Stocks: Looking vulnerable
For the first time in quite a while the market is looking vulnerable on an intermediate-term basis. Several key developments are of concern:
- From a technical perspective, the market (so far) appears to be following the “worst-case scenario” I mentioned in my post two weeks ago, where at least some of the major indices and sectors appear to be reversing to the downside after establishing negative divergences in the oscillator indicator I follow
- Technology stocks – as represented by the Nasdaq and Semiconductors HOLDRS ETF – have been under performing the broad market, a condition that often precedes weakness in the broader market
- Put/call ratio sentiment indicators have just given sell signals, according to the Option Strategist
- Rising interest rates, as mentioned in last week’s post, also appear to be a factor
That said, the weakness experienced so far has not yet been enough (in terms of magnitude or duration) to confirm a reversal in the intermediate-term trend picture, which is now mixed for most indices and sectors. And not all sectors are looking weak – Consumer Staples, Financials, and Health Care are still holding up.
Last week I continued to add to my options positions (see below), but will now become less aggressive and more selective based on the higher probability of lower prices over the near and/or intermediate term. Near-term downside support levels are about 1390 and 1375 for the S&P 500; about 12,200 and 12,000 for the DJIA; and about 2380, 2350, and 2300 for the Nasdaq.
New positions
ACE (ACE) – Last Tuesday I sold some January 60 puts on ACE as it dipped to the 60 level:

The stock has been performing well recently and appears likely to have further to go on the upside, although a break below the 58-59 level would probably not bode well for its intermediate-term outlook.
Alcoa (AA) – Last Thursday I sold some January 27.5 puts on AA as it sold off following a report of weaker-than-expected manufacturing data:

The stock has been showing strength recently, and while it has certainly now turned negative short term, its intermediate-term trend remains positive. This picture would change if AA fails to hold above 28 or so.
Biogen Idec (BIIB) – Last Tuesday I sold some January 45 puts on BIIB as it sold off after the company issued a warning about its Rituxan drug:

BIIB has been performing well recently and – despite the short-term weakness – remains in an intermediate-term uptrend.

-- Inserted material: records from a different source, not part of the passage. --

theorem State.memoryWf.landUnit {u : ReadUnit} {bs : List Byte} : (s.landUnit u bs).memoryWf := h.rest.finishLoad
theorem State.memoryWf.failUnit {u : ReadUnit} {cause : Nat} : (s.failUnit u cause).memoryWf := h.rest

theorem State.memoryWf.markSi {a : Agent} {line : Nat} {si : Bool} : (s.markSi a line si).memoryWf := by
  unfold State.markSi
  split
  · exact h.setCached
  · exact h

theorem State.memoryWf.lastUse {a : Agent} {line : Nat} {last : Bool} : (s.lastUse a line last).memoryWf := by
  unfold State.lastUse
  split
  · exact h
  · split
    · exact h.writeBack.dropCached
    · exact (State.memoryWf_recall _ h).dropCached

theorem State.memoryWf.clearWay {a : Agent} {line : Nat} : (s.clearWay a line).memoryWf := by
  unfold State.clearWay
  split
  · exact h.sendWcb
  · exact h

theorem State.memoryWf.loadUnit {e : Env} {o : Mem} {key : Nat} {own : Bool} {p : Piece} {x : Nat × Nat × Nat × Nat} :
    (s.loadUnit e o key own p x).memoryWf := by
  unfold State.loadUnit
  split
  · dsimp only
    split
    · exact h.spend.rest
    · split
      · exact h.deviceRead.rest
      · split
        · split
          · exact h.rest.markSi.lastUse
          · exact h.count.lastUse.flushLine.rest
        · exact h.lastUse.flushLine.rest

theorem State.memoryWf.score {e : Env} {d : RegNo} {n : Nat} {m : Mask} : (e.score d n m s).memoryWf := .ite h h.mapSplit

theorem State.memoryWf.startLoad {e : Env} {o : Mem} {m : Mask} {own : Piece → Bool} {ps : List Piece} : (e.startLoad o m own ps s).memoryWf :=
  .finishLoad (State.memoryWf_foldl _ (fun _ _ h => State.memoryWf_foldl _ (fun _ _ h => h.loadUnit) _ h) _ h.rest.score)

/-! ### Stores and atomics on their way -/

theorem State.memoryWf.makeRoom {a : Agent} {line : Nat} : (s.makeRoom a line).memoryWf := by
  unfold State.makeRoom
  split
  · split
    · exact h.writeBack.dropCached.spend
    · exact h.spend
  · split
    · exact (State.memoryWf_recall _ h).dropCached.spend
    · exact h.spend
  · exact h

theorem State.memoryWf.fillRdc {d line : Nat} {l : Line} : (s.fillRdc d line l).memoryWf := h.setDie.spend

theorem State.memoryWf.fillLine {a : Agent} {line : Nat} {data : BitVec 1024} {good : BitVec 128} {si uo : Bool} {asid : Nat} :
    (s.fillLine a line data good si uo asid).memoryWf := by
  unfold State.fillLine
  split
  · exact h.setCached
  · exact h.makeRoom.setCached

theorem State.memoryWf.storeL1 {c line ctx : Nat} {mask : BitVec 128} {data : BitVec 1024} {uo : Bool} :
    (s.storeL1 c line ctx mask data uo).memoryWf := by
  unfold State.storeL1
  refine .setCached ?_
  split
  · exact .ite h.writeBack h
  · exact h.makeRoom

theorem State.memoryWf.storeLc {n line ctx : Nat} {name : Name} {mask : BitVec 128} {data : BitVec 1024} :
    (s.storeLc n line ctx name mask data).memoryWf := by
  unfold State.storeLc
  refine .setCached ?_
  split
  · refine .nameHome (.dropSharers ?_)
    split
    · exact .ite (State.memoryWf_recall _ h) h
    · exact State.memoryWf_recall _ h
  · refine .makeRoom (.nameHome (.dropSharers ?_))
    split
    · exact .ite (State.memoryWf_recall _ h) h
    · exact State.memoryWf_recall _ h

theorem State.memoryWf.updateL1 {a : Agent} {line : Nat} {mask : BitVec 128} {data : BitVec 1024} {keepIt : Bool} :
    (s.updateL1 a line mask data keepIt).memoryWf := by
  unfold State.updateL1
  split
  · split
    · exact h
    · exact .ite h.setCached (.ite h.dropCached h.setCached)
  · exact h

theorem State.memoryWf.storeWcb {c line ctx : Nat} {mask : BitVec 128} {data : BitVec 1024} {site : DWord} {who : Who} {sc : Scope} {rt : Rt} :
    (s.storeWcb c line ctx mask data site who sc rt).memoryWf := by
  unfold State.storeWcb
  dsimp only
  split
  · split
    · split
      · split
        · exact .ite h.sendWcb.sendWcb.setCore.bump.sendWcb h.sendWcb.sendWcb.setCore.bump
        · exact .ite h.sendWcb.setCore.bump.sendWcb h.sendWcb.setCore.bump
      · exact .ite h.sendWcb.setCore.bump.sendWcb h.sendWcb.setCore.bump
    · split
      · split
        · exact .ite h.sendWcb.setCore.bump.sendWcb h.sendWcb.setCore.bump
        · exact .ite h.setCore.bump.sendWcb h.setCore.bump
      · exact .ite h.setCore.bump.sendWcb h.setCore.bump
  · split
    · split
      · exact .ite h.sendWcb.setCore.bump.sendWcb h.sendWcb.setCore.bump
      · exact .ite h.setCore.bump.sendWcb h.setCore.bump
    · exact .ite h.setCore.bump.sendWcb h.setCore.bump

theorem State.memoryWf.storeFar {e : Env} {o : Mem} {p : Place} {line : Nat} {mask : BitVec 128} {data : BitVec 1024} :
    (s.storeFar e o p line mask data).memoryWf :=
  h.sendRemote

theorem State.memoryWf.storeUnit {e : Env} {o : Mem} {p : Place} {line : Nat} {mask : BitVec 128} {data : BitVec 1024} :
    (s.storeUnit e o p line mask data).memoryWf := by
  unfold State.storeUnit
  split
  · refine .lastUse ?_
    split
    · exact .ite h.updateL1.sendWcb.storeFar h.updateL1.storeWcb
    · exact h.updateL1.storeFar
  · split
    · exact h.deviceWrite
    · dsimp only
      split
      · exact h.storeL1.lastUse
      · exact h.flushLine.updateL1.send.lastUse
      · exact h.flushLine.updateL1.send.lastUse
      · exact .lastUse (.ite h.flushLine.updateL1.send h.storeLc)
      · exact h.flushLine.updateL1.send.lastUse

theorem State.memoryWf.storePiece {e : Env} {o : Mem} {n : Nat} {p : Piece} {bs : List Byte} : (s.storePiece e o n p bs).memoryWf :=
  State.memoryWf_foldl _ (fun _ _ h => h.storeUnit) _ h

theorem State.memoryWf.atomicUnit {e : Env} {o : Mem} {op : Nat} {load : Option Nat} {b c : DWord} {p : Piece} :
    (s.atomicUnit e o op load b c p).memoryWf := by
  unfold State.atomicUnit
  refine .send ?_
  split
  · exact h.writeBack.dropCached.sendWcb
  · exact h

/-! ### Scratchpad -/

theorem State.memoryWf.spadWrite {e : Env} {t th off : Nat} {bs : List Byte} : (s.spadWrite e t th off bs).memoryWf := h.mapTeam

theorem State.memoryWf.spadFetch {e : Env} {o : Mem} {hi : Bool} {xs : List (Nat × Nat × Nat × Nat)} : (e.spadFetch o hi xs s).memoryWf :=
  State.memoryWf_foldl _ (fun _ _ h => .ite h h.later) _ h

theorem State.memoryWf.spadPut {e : Env} {o : Mem} {hi : Bool} {xs : List (Nat × Nat × Nat × Nat)} : (e.spadPut o hi xs s).memoryWf :=
  State.memoryWf_foldl _ (fun _ _ h => h.spadWrite) _ h

theorem State.memoryWf.spadParts {e : Env} {o : Mem} {part : Bool → List (Nat × Nat × Nat × Nat) → State → State} {xs : List
    (Nat × Nat × Nat × Nat)} {finish : State → State} (hpart : ∀ {x x1 t2}, t2.memoryWf → (part x x1 t2).memoryWf) (hfinish : ∀ {t}, t.memoryWf →
    (finish t).memoryWf) :
    (e.spadParts o part xs finish s).memoryWf :=
  .ite (.interlock (hpart h.spend)) (hfinish (hpart h))

theorem State.memoryWf.spadLoaded {e : Env} {i : Instr} {o : Mem} : (e.spadLoaded i o s).memoryWf := .retire (.ite h.acquire h)

theorem State.memoryWf.spadLoad {e : Env} {i : Instr} {o : Mem} {xs : List SpadAt} : (e.spadLoad i o xs s).memoryWf := by
  unfold Env.spadLoad
  split
  · exact h.spadFetch.spadLoaded
  · split
    · exact h.retire
    · split
      · exact h.raise
      · split
        · exact h.raise
        · exact .ite h.interlock (h.spadParts (fun h => h.spadFetch) (fun h => h.spadLoaded))

theorem State.memoryWf.spadStore {e : Env} {i : Instr} {o : Mem} {xs : List SpadAt} : (e.spadStore i o xs s).memoryWf := by
  unfold Env.spadStore
  split
  · exact h.spadPut.retire
  · split
    · exact h.retire
    · split
      · exact h.raise
      · dsimp only
        split
        · exact h.drain (fun h => h.release) (fun h => h.spadParts (fun h => h.spadPut) (fun h => h.retire))
        · exact h.spadParts (fun h => h.spadPut) (fun h => h.retire)

/-! ### What engines write into tiles -/

theorem State.memoryWf.pruneBytes {t : Nat} {sp : List Word} {n : Nat} : (s.pruneBytes t sp n).memoryWf := .ite h h.rest
theorem State.memoryWf.putAccs {k : Task} {vs : Sparse Word} : (s.putAccs k vs).memoryWf := h.rest.mapWarp
theorem State.memoryWf.abortTask {key : Nat} {k : Task} : (s.abortTask key k).memoryWf := .ite h (.rest (.ite h.putAccs h))

theorem State.memoryWf.restartOps {p : Nat → Option Nat → Bool} : (s.restartOps p).memoryWf :=
  State.memoryWf_foldl _ (fun _ _ h => h.abortTask) _ h.rest

theorem State.memoryWf.haltOps {t : Nat} : (s.haltOps t).memoryWf := h.restartOps
theorem State.memoryWf.settleDeferred {t : Nat} {d : Deferred} : (s.settleDeferred t d).memoryWf := h.mapTeam.spend.rest.completeToken

theorem State.memoryWf.deliver {e : Env} {p : Deferred → Bool} {body : State → State} (hbody : ∀ {t}, t.memoryWf → (body t).memoryWf) :
    (e.deliver s p body).memoryWf := by
  unfold Env.deliver
  split
  · exact h.settleDeferred.raise
  · exact hbody h

theorem State.memoryWf.defer {t : Nat} {d : Deferred} : (s.defer t d).memoryWf := by
  unfold State.defer
  split
  · exact h
  · exact .ite h.settleDeferred.endTeam h.mapTeam

theorem State.memoryWf.settleGone : s.settleGone.memoryWf := by
  unfold State.settleGone
  refine State.memoryWf_foldl _ (fun _ _ h₁ => .endTeam ?_) _ h
  split
  · exact State.memoryWf_foldl _ (fun _ _ h => h.settleDeferred) _ h₁
  · exact h₁

theorem State.memoryWf.drainHeld {t : Nat} : (s.drainHeld t).memoryWf := State.memoryWf_foldl _ (fun _ _ h => .ite h.rest.mapTeam h) _ h

/-! ### The MEM group -/

theorem State.memoryWf.global {e : Env} {i : Instr} {o : Mem} {indexed : Bool} {n : Nat} {k : Kind} {body : List Piece → State → State}
    (hbody : ∀ {x t1}, t1.memoryWf → (body x t1).memoryWf) :
    (e.global i o indexed n k s body).memoryWf :=
  .ite h.retire (h.envSpace.checkAll.checked (fun h => hbody h))

theorem State.memoryWf.ordered {e : Env} {so : Bool} {body : State → State} (hbody : ∀ {t}, t.memoryWf → (body t).memoryWf) :
    (e.ordered so body s).memoryWf :=
  .ite (h.drain (fun h => h) (fun h => hbody h)) (hbody h)

theorem State.memoryWf.spoilQueues {c : Nat} {ps : List Piece} : (s.spoilQueues c ps).memoryWf := State.memoryWf_foldl _ (fun _ _ h => h.rest) _ h
theorem Out.Wf.execLd {o : Mem} : Out.Wf (execLd o s) := .act h (fun h => h.global (fun h => h.ordered (fun h => h.startLoad.retire)))

theorem State.memoryWf.storeAll {e : Env} {o : Mem} {ps : List Piece} : (e.storeAll o ps s).memoryWf :=
  State.memoryWf_foldl _ (fun _ _ h => h.storePiece) _ h

theorem State.memoryWf.storeOrdered {e : Env} {i : Instr} {o : Mem} {ps : List Piece} : (e.storeOrdered i o ps s).memoryWf := by
  unfold Env.storeOrdered
  dsimp only
  split
  · exact h.drain (fun h => h.release) (fun h => h.spoilQueues.storeAll.leaveTo)
  · exact .ordered (.ite h.release h) fun h => h.spoilQueues.storeAll.leaveTo

theorem Out.Wf.execSt {o : Mem} : Out.Wf (execSt o s) := .act h (fun h => h.global (fun h => h.storeOrdered))
theorem Out.Wf.execLds {o : Mem} : Out.Wf (execLds o s) := .act h fun h => h.spadLoad
theorem Out.Wf.execSts {o : Mem} : Out.Wf (execSts o s) := .act h fun h => h.spadStore
theorem Out.Wf.execLdr {o : Mem} : Out.Wf (execLdr o s) := .act h fun h => h.spadLoad
theorem Out.Wf.execStr {o : Mem} : Out.Wf (execStr o s) := .act h fun h => h.spadStore

theorem State.memoryWf.atomicAccess {e : Env} {i : Instr} {o : Mem} {body : List Piece → State → State} (hbody : ∀ {x t1}, t1.memoryWf →
    (body x t1).memoryWf) :
    (e.atomicAccess i o s body).memoryWf := by
  unfold Env.atomicAccess
  dsimp only
  split
  · exact h.raise
  · exact h.global fun h => hbody h

theorem State.memoryWf.startAtomics {e : Env} {o : Mem} {op : Nat} {value : Bool} {ps : List Piece} : (e.startAtomics o op value ps s).memoryWf :=
  State.memoryWf_foldl _ (fun _ _ h => h.atomicUnit) _ (.ite h.rest.score h)

theorem State.memoryWf.atomicRun {e : Env} {i : Instr} {o : Mem} {op : Nat} {value : Bool} {ps : List Piece} :
    (e.atomicRun i o op value ps s).memoryWf := by
  unfold Env.atomicRun
  dsimp only
  split
  · exact h.drain (fun h => h.release) (fun h => h.spoilQueues.startAtomics.retire)
  · exact .ordered (.ite h.release h) fun h => h.spoilQueues.startAtomics.retire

A break below the 46-47 level, however, would change this view.
Cemex (CX) – Last Tuesday I sold some January 32.5 puts on CX as it dipped after the company declined to give 2007 earnings guidance:

The stock demonstrated continued weakness during the rest of the week, and is now clearly in a short-term down trend and appears on the verge of going negative on the intermediate term as well. A move below 31 or so would confirm this.
Occidental Petroleum (OXY) – Last Monday I sold some January 50 puts on OXY as the stock dipped on news related to its arbitration suit against Ecuador:

Like many other commodity related stocks, OXY is now short-term negative and looking vulnerable on the intermediate term. A drop below 46-47 would not be good for the intermediate-term picture.
Southern Copper (PCU) – Last Thursday I sold some January 50 puts on PCU as falling copper prices weighed on stocks in the sector:

PCU has been a very strong performer, and, like many other commodity related stocks is experiencing short-term weakness that’s threatening to spread to the intermediate term. For its intermediate-term picture to remain positive, PCU probably needs to remain above the 49-50 level.
Watchlists
New stocks of interest showing up in the “upside strength” scans include Aetna (AET), Brinks (BCO), Clean Harbors (CLHB), Safeway (SWY), State Street (STT), United Health (UNH), and Washington Mutual (WM).
New additions to the “oversold” list this week include Black & Decker (BDK), Jabil Circuit (JBL), and Eli Lilly (LLY).